PROBLEM DESCRIPTION :: Below are some entries. Copy each line in them that holds "KeepsControl".
━━ RECORD SET
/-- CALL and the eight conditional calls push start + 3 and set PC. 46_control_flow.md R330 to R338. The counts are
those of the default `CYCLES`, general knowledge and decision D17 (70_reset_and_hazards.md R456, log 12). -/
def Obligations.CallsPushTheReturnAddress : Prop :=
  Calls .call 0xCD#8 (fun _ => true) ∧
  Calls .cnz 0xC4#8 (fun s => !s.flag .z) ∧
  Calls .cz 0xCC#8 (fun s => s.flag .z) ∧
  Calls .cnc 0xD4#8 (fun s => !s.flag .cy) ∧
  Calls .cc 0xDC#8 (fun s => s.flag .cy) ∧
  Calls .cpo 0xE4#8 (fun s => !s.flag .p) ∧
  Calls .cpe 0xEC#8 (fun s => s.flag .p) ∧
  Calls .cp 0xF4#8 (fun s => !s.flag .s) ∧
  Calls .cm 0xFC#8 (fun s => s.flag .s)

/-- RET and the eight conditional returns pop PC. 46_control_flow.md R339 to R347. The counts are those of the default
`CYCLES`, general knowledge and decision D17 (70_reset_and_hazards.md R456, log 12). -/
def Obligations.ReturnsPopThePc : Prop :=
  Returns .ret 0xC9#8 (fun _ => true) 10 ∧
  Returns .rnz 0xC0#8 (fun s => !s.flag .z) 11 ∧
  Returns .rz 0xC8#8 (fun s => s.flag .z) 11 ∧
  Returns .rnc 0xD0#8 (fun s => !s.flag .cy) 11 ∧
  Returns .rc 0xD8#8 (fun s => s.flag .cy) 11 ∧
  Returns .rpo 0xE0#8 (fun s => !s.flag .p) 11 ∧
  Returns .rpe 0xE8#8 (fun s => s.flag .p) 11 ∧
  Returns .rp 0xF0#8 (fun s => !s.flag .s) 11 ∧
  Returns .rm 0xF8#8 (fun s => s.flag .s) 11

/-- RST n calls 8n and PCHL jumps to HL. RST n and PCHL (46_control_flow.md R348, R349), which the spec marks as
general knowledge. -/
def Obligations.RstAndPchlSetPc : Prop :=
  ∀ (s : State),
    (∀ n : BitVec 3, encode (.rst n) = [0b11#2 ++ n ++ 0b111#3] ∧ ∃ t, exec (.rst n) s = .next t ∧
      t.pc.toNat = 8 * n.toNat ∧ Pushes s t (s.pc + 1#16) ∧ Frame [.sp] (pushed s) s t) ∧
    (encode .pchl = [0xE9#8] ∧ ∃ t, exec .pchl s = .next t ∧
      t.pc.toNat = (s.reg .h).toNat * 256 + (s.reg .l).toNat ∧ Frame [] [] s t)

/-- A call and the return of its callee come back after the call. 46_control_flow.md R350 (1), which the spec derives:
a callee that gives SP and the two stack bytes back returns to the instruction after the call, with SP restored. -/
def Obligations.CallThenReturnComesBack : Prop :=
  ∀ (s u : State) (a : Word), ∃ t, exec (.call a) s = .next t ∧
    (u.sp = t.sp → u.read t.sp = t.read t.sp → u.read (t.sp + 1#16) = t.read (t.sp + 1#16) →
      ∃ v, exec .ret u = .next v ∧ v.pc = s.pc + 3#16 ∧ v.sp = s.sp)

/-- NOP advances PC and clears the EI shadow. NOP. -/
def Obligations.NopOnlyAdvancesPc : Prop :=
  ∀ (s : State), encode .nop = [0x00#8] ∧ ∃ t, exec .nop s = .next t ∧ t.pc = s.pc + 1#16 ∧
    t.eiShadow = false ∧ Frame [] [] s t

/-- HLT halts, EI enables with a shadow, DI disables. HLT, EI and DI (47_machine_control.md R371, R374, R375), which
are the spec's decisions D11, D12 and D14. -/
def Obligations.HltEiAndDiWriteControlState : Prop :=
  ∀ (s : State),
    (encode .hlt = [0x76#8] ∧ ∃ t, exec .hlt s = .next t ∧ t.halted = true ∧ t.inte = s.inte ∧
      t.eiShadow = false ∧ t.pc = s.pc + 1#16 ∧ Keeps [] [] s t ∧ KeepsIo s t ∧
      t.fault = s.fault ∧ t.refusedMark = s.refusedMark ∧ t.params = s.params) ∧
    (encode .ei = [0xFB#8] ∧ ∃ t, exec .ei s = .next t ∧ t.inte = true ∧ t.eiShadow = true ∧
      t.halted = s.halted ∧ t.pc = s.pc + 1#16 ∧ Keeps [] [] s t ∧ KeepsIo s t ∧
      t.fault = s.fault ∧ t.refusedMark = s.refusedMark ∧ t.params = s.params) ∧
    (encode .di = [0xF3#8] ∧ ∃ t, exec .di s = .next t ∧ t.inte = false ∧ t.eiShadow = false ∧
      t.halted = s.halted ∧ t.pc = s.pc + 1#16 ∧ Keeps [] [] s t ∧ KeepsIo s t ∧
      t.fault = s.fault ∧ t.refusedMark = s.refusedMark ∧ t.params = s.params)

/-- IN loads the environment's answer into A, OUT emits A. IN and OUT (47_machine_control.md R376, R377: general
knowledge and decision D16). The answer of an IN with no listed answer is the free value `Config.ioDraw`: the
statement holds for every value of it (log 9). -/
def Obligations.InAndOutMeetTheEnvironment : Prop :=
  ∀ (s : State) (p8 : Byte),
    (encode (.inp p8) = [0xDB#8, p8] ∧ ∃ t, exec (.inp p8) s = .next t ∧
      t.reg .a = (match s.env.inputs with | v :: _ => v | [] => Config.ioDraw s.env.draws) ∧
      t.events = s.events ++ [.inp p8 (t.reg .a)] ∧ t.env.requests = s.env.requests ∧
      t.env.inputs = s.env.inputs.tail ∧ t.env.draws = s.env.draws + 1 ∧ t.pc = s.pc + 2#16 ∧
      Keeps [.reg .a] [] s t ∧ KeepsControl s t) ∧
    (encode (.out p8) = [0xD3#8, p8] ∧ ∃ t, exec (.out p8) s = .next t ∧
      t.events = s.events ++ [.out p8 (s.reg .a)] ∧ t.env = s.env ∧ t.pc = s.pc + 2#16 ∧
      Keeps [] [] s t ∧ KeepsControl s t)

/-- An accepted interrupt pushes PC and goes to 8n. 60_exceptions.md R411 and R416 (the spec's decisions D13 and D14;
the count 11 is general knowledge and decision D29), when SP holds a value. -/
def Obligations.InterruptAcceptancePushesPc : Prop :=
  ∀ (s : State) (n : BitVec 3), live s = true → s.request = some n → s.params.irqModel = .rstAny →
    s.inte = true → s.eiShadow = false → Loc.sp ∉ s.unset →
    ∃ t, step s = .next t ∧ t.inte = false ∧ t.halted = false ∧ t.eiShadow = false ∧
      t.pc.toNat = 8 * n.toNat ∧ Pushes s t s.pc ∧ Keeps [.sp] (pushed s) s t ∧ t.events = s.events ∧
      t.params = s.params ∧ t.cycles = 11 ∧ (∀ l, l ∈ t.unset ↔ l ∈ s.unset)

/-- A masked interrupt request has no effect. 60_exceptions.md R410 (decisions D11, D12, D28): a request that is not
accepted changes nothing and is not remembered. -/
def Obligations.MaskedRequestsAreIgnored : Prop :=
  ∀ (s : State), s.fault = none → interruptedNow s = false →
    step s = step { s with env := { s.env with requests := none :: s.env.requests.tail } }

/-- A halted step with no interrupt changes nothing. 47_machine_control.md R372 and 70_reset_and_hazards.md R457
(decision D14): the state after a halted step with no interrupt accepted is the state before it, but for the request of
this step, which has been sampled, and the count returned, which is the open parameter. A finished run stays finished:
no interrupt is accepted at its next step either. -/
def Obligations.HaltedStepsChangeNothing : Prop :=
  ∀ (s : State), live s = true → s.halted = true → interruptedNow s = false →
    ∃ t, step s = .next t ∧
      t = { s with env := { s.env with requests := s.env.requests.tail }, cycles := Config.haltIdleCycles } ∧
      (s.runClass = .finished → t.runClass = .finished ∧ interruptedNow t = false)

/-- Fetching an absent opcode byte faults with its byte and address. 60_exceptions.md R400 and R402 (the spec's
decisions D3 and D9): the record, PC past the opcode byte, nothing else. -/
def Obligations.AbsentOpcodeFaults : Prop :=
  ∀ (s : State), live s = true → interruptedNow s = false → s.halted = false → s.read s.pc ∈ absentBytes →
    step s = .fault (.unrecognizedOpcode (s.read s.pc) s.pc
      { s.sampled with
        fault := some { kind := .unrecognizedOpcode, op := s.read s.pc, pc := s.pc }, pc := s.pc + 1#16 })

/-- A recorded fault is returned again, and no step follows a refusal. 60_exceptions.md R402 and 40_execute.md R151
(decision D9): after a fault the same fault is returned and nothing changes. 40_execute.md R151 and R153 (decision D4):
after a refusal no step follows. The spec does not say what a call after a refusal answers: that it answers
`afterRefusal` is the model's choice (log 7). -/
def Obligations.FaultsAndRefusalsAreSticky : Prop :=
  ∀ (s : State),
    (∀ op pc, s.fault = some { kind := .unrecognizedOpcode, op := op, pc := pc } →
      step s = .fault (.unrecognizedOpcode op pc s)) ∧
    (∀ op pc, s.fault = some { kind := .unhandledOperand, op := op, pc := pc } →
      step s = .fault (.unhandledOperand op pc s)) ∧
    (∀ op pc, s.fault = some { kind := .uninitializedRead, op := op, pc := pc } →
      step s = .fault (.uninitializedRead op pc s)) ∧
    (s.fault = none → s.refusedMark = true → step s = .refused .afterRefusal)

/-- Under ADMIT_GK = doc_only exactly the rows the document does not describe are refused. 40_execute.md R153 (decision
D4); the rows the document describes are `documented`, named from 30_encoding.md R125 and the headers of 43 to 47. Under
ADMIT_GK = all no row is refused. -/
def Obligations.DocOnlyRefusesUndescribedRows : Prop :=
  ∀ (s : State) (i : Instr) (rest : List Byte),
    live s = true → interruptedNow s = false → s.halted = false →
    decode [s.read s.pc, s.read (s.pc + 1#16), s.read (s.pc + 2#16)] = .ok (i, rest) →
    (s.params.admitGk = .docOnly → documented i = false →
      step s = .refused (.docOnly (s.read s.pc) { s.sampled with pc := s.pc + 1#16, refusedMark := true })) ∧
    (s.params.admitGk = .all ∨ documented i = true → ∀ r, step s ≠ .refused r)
━━━━
EXERCISE OUTPUT ::
      Keeps [.reg .a] [] s t ∧ KeepsControl s t) ∧
      Keeps [] [] s t ∧ KeepsControl s t)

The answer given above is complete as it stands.